-- ==== Sys2Proof/Certificates/Slice0/Obligations.lean ====
section
/-! DEFINITION. The statements about WWCA-CORE, from the numbered rules of spec/.

Statements about `stepWith cfg` and `execWith cfg` hold for every configuration of 00_scope.md R7 and rest on none
of its chosen values. Statements about `step` and `exec` are about the machine with the spec's choices (log 1 to 4).
`s.pc ≤ 253` is what a fetch that succeeded leaves true when a handler runs (40_cycle.md R122). -/

open Sys2Proof Sys2Proof.Machine

/-! ### Encoding -/

/-- The default opcode map satisfies R92 (a) to (c); 0x00 is illegal under every legal map; under the default, 242
bytes are illegal (30_encoding.md R92, R98). The default values are log 1. -/
def Obligations.DefaultOpcodesAreLegal : Prop :=
  defaultOpcode.wellFormed = true ∧
  (∀ opc : OpcodeMap, opc.wellFormed = true → ∀ b1 b2, decode opc ⟨0, b1, b2⟩ = .error (.invalidOpcode 0)) ∧
  ((List.range 256).filter fun n => (dispatch defaultOpcode (BitVec.ofNat 8 n)).isNone).length = 242

/-- Words of every format, written from the tables of 30_encoding.md and the examples of the instruction rules, decode
to the instructions they stand for; a register byte of 8 (R95, R96) and an opcode byte of no instruction (R98, R104) are
refused by name. Default opcodes: log 1. The JNE word, whose b2 is above 7 and unchecked, rests on the choice C3, D28 (log 9,
unsafe there). -/
def Obligations.WrittenWordsDecode : Prop :=
  decode defaultOpcode ⟨0x82, 0x02, 0xC8⟩ = .ok (.ldi 2 200) ∧
  decode defaultOpcode ⟨0x47, 0x00, 0xFF⟩ = .ok (.prn 0) ∧
  decode defaultOpcode ⟨0xA0, 0x00, 0x01⟩ = .ok (.add 0 1) ∧
  decode defaultOpcode ⟨0x84, 0x07, 0x01⟩ = .ok (.st 7 1) ∧
  decode defaultOpcode ⟨0x50, 0x01, 0x00⟩ = .ok (.call 1) ∧
  decode defaultOpcode ⟨0x11, 0xFF, 0xFF⟩ = .ok .ret ∧
  decode defaultOpcode ⟨0x56, 0x03, 0x47⟩ = .ok (.jne 3) ∧
  decode defaultOpcode ⟨0x01, 0xFF, 0xFF⟩ = .ok .hlt ∧
  decode defaultOpcode ⟨0xA7, 0x00, 0x08⟩ = .error (.invalidRegister 8) ∧
  decode defaultOpcode ⟨0xFF, 0x00, 0x00⟩ = .error (.invalidOpcode 0xFF)

/-- Decoding an encoded instruction, whatever bytes follow it, gives the instruction back: every instruction, every
operand, every legal opcode map (30_encoding.md R91, R93, R97). That a JEQ or JNE leaves b2 to what follows is the choice
C3, D28 (log 9). -/
def Obligations.DecodeOfEncode : Prop :=
  ∀ opc : OpcodeMap, opc.wellFormed = true → ∀ (i : Instr) (tail : List Byte),
    decode opc (Window.ofBytes (encode opc i ++ tail)) = .ok i

/-- The other direction: the bytes of a window that decodes are, up to the instruction's length, its encoding
(30_encoding.md R93, R94). -/
def Obligations.EncodeOfDecode : Prop :=
  ∀ (opc : OpcodeMap) (w : Window) (i : Instr), decode opc w = .ok i →
    encode opc i = [w.b0, w.b1, w.b2].take (encode opc i).length

/-- Every window has exactly one outcome: InvalidOpcode(b0), or InvalidRegister of the first failing operand in the
order of R96, or an instruction with the window's operand bytes (30_encoding.md R104). That JEQ and JNE have b1 checked only is D6, D28
(log 9). -/
def Obligations.EveryWindowHasItsOutcome : Prop :=
  ∀ (opc : OpcodeMap) (w : Window), opc.wellFormed = true →
    ((∀ m, opc m ≠ w.b0) → decode opc w = .error (.invalidOpcode w.b0)) ∧
    ∀ m, opc m = w.b0 →
      (∀ r, (RawInstr.mk m w.b1 w.b2).firstBadRegister = some r → decode opc w = .error (.invalidRegister r)) ∧
      ((RawInstr.mk m w.b1 w.b2).firstBadRegister = none →
        ∃ i, decode opc w = .ok i ∧ i.wellFormed = true ∧ i.raw.m = m ∧
          i.raw.checkedOperands = (RawInstr.mk m w.b1 w.b2).checkedOperands ∧ (m = .ldi → i.raw.b2 = w.b2))

/-- A window byte an instruction ignores changes nothing in what is decoded (30_encoding.md R97; the ignored bytes are
those of R94). That JEQ and JNE ignore b2 is the choice C3, D28 (log 9, unsafe there). -/
def Obligations.IgnoredBytesDoNotMatter : Prop :=
  ∀ (opc : OpcodeMap) (m : Mnemonic) (b1 b2 c1 c2 : Byte), opc.wellFormed = true →
    (m ∈ [Mnemonic.ret, .hlt] → decode opc ⟨opc m, b1, b2⟩ = decode opc ⟨opc m, c1, c2⟩) ∧
    (m ∈ [Mnemonic.prn, .push, .pop, .call, .jeq, .jne, .jmp] →
      decode opc ⟨opc m, b1, b2⟩ = decode opc ⟨opc m, b1, c2⟩)

/-! ### The cycle -/

/-- When the bytes at pc decode to an instruction, the step of a running machine is `exec` of that instruction at that
state; the step adds nothing around it (40_cycle.md R120, R126, R128). -/
def Obligations.StepRunsDecodedInstruction : Prop :=
  ∀ (s : State) (b0 b1 b2 : Byte) (i : Instr), s.run = .running → s.windowIs b0 b1 b2 →
    decode machineConfig.opcode ⟨b0, b1, b2⟩ = .ok i → step s = exec i s

/-- `step` and `exec` are the step and the meanings of the chosen configuration (00_scope.md R7), and only ST, POP, RET
and CMP depend on a configuration. -/
def Obligations.StepIsTheChosenConfiguration : Prop :=
  (∀ s, step s = stepWith machineConfig s) ∧ (∀ i s, exec i s = execWith machineConfig i s) ∧
  ∀ (cfg : Config) (i : Instr) (s : State), i.raw.m ∉ [Mnemonic.st, .pop, .ret, .cmp] → execWith cfg i s = exec i s

/-- R121: the fetch window is the three bytes at pc, pc + 1 and pc + 2, read for every instruction. -/
def Obligations.FetchReadsThreeBytes : Prop :=
  ∀ s : State, s.pc.toNat ≤ 253 →
    fetch s = .ok ⟨s.byteAt s.pc.toNat, s.byteAt (s.pc.toNat + 1), s.byteAt (s.pc.toNat + 2)⟩

/-- At pc 254, 255 or 256 the fetch raises OutOfRange(256), before any dispatch (40_cycle.md R122 with D5, log 8;
code 1 is D14, log 14; that only the run state changes, to this record, is D9, log 5). -/
def Obligations.FetchPastTheTopRaises : Prop :=
  ∀ (cfg : Config) (s : State), s.run = .running → 254 ≤ s.pc.toNat → s.pc.toNat ≤ 256 →
    stepWith cfg s = .next (s.faultedWith .outOfRange 1 256)

/-- An opcode byte of no instruction raises InvalidOpcode(b0) and the pc is not advanced; 0x00 always does
(40_cycle.md R123, R124 with D4, log 7; 60_exceptions.md R246). Code 3 is D14, log 14 (R240); that only the run state
changes, to this record, is D9, log 5 (R242, R243). -/
def Obligations.UnassignedOpcodeRaises : Prop :=
  ∀ (cfg : Config) (s : State) (b0 b1 b2 : Byte), s.run = .running → s.windowIs b0 b1 b2 →
    ((∀ m, cfg.opcode m ≠ b0) → stepWith cfg s = .next (s.faultedWith .invalidOpcode 3 b0.toNat)) ∧
    (cfg.opcode.wellFormed = true → b0 = 0 → stepWith cfg s = .next (s.faultedWith .invalidOpcode 3 0))

/-- A checked register operand above 7 raises InvalidRegister with the first such byte, whether or not the instruction
would use it, so an untaken jump raises it too (40_cycle.md R125, 60_exceptions.md R245; D6, log 9). Code 2 is D14, log 14
(R240); that only the run state changes, to this record, is D9, log 5 (R242, R243). -/
def Obligations.BadRegisterRaises : Prop :=
  ∀ (cfg : Config) (s : State) (m : Mnemonic) (b1 b2 r : Byte), cfg.opcode.wellFormed = true → s.run = .running →
    s.windowIs (cfg.opcode m) b1 b2 → (RawInstr.mk m b1 b2).firstBadRegister = some r →
    stepWith cfg s = .next (s.faultedWith .invalidRegister 2 r.toNat)

/-- R127: when the run state is Halted or Faulted the engine has no step, and the state does not change again. -/
def Obligations.EndedEngineHasNoStep : Prop :=
  ∀ (cfg : Config) (s : State), s.ended → (∀ t, stepWith cfg s ≠ .next t) ∧ ∀ n, State.after n s = s

/-- A running engine always has a next state: no instruction, window or operand stops it without one
(40_cycle.md R120, R128). -/
def Obligations.RunningEngineAlwaysSteps : Prop :=
  ∀ (cfg : Config) (s : State), s.run = .running → ∃ t, stepWith cfg s = .next t

/-- Errors are precise: a step that ends Faulted changed only the run state, and its record has the code of its kind and
the pc of the faulting instruction (60_exceptions.md R240 to R243; D9, log 5; codes D14, log 14). -/
def Obligations.ErrorsArePrecise : Prop :=
  ∀ (cfg : Config) (s t : State) (e : Err), stepWith cfg s = .next t → t.run = .faulted e →
    t = { s with run := .faulted e } ∧ e.pc = s.pc ∧ e.code = e.kind.code

/-- HLT is the only clean way to stop: a step ends Halted exactly when the opcode fetched is HLT's, and then only the run
state changes (46_halt.md R230, R231; the pc is D11, log 12). -/
def Obligations.OnlyHltEndsCleanly : Prop :=
  ∀ (cfg : Config) (s : State), cfg.opcode.wellFormed = true → s.run = .running →
    (∀ t, stepWith cfg s = .next t → t.run = .halted →
      s.pc.toNat ≤ 253 ∧ s.byteAt s.pc.toNat = cfg.opcode .hlt ∧ t = { s with run := .halted }) ∧
    (s.pc.toNat ≤ 253 → s.byteAt s.pc.toNat = cfg.opcode .hlt → stepWith cfg s = .next { s with run := .halted })

/-- The only errors a handler raises are the stack bounds and the underflow check; no data address is ever out of range
(20_memory.md R67, 60_exceptions.md R244 (b) and (c), R247; 43_memory_stack.md R183, R184, R187). The stack bounds are
D7, log 10; the underflow check, at x[7] of at least 0xF4 and with that x[7] as info, is D8, log 4; the bound of `POP R7`,
on the popped byte, is D24, log 11. -/
def Obligations.HandlersRaiseOnlyAtTheStack : Prop :=
  ∀ (cfg : Config) (i : Instr) (s t : State) (e : Err), s.run = .running → execWith cfg i s = .next t →
    t.run = .faulted e →
    (e.kind = .outOfRange ∧ e.info = -1 ∧ s.reg SP = 0 ∧ ∃ a, i = .push a ∨ i = .call a) ∨
    (e.kind = .outOfRange ∧ e.info = 256 ∧
      ((i = .ret ∧ s.reg SP = 255) ∨ (∃ a, i = .pop a ∧ a ≠ SP ∧ s.reg SP = 255) ∨
       (i = .pop SP ∧ s.byteAt (s.reg SP).toNat = 255))) ∨
    (e.kind = .stackUnderflow ∧ e.info = (s.reg SP).toNat ∧ cfg.stackUnderflowCheck = true ∧
      spInit.toNat ≤ (s.reg SP).toNat ∧ ∃ a, i = .ret ∨ i = .pop a)

/-! ### The invariant -/

/-- The invariant holds right after reset (its form of memory is the model's own, log 26). -/
def Obligations.InvariantAtReset : Prop := ∀ cfg, Inv cfg State.reset

/-- The invariant holds at the start of every image the loader accepts (70_reset_and_hazards.md R270, R273; its form of
memory is the model's own, log 26). -/
def Obligations.InvariantAtStart : Prop :=
  ∀ (cfg : Config) (image : List Byte) (s : State), State.start image = some s → Inv cfg s

/-- Every step keeps the invariant, for the chosen configuration and for every other: memory stays in its canonical form,
pc stays at most 256 (10_state.md R36), and an error record says what 60_exceptions.md R240 to R243 let it say
(its codes are D14, log 14; its content D9, log 5; the form of memory is log 26). -/
def Obligations.EveryStepKeepsInvariant : Prop :=
  (∀ s t, Inv machineConfig s → step s = .next t → Inv machineConfig t) ∧
  ∀ (cfg : Config) (s t : State), Inv cfg s → stepWith cfg s = .next t → Inv cfg t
**********
* **Requirement**
Print the material above verbatim, first line through the line containing "of its chosen", both included.

* **Completed task**
-- ==== Sys2Proof/Certificates/Slice0/Obligations.lean ====
section
/-! DEFINITION. The statements about WWCA-CORE, from the numbered rules of spec/.

Statements about `stepWith cfg` and `execWith cfg` hold for every configuration of 00_scope.md R7 and rest on none
of its chosen values. Statements about `step` and `exec` are about the machine with the spec's choices (log 1 to 4).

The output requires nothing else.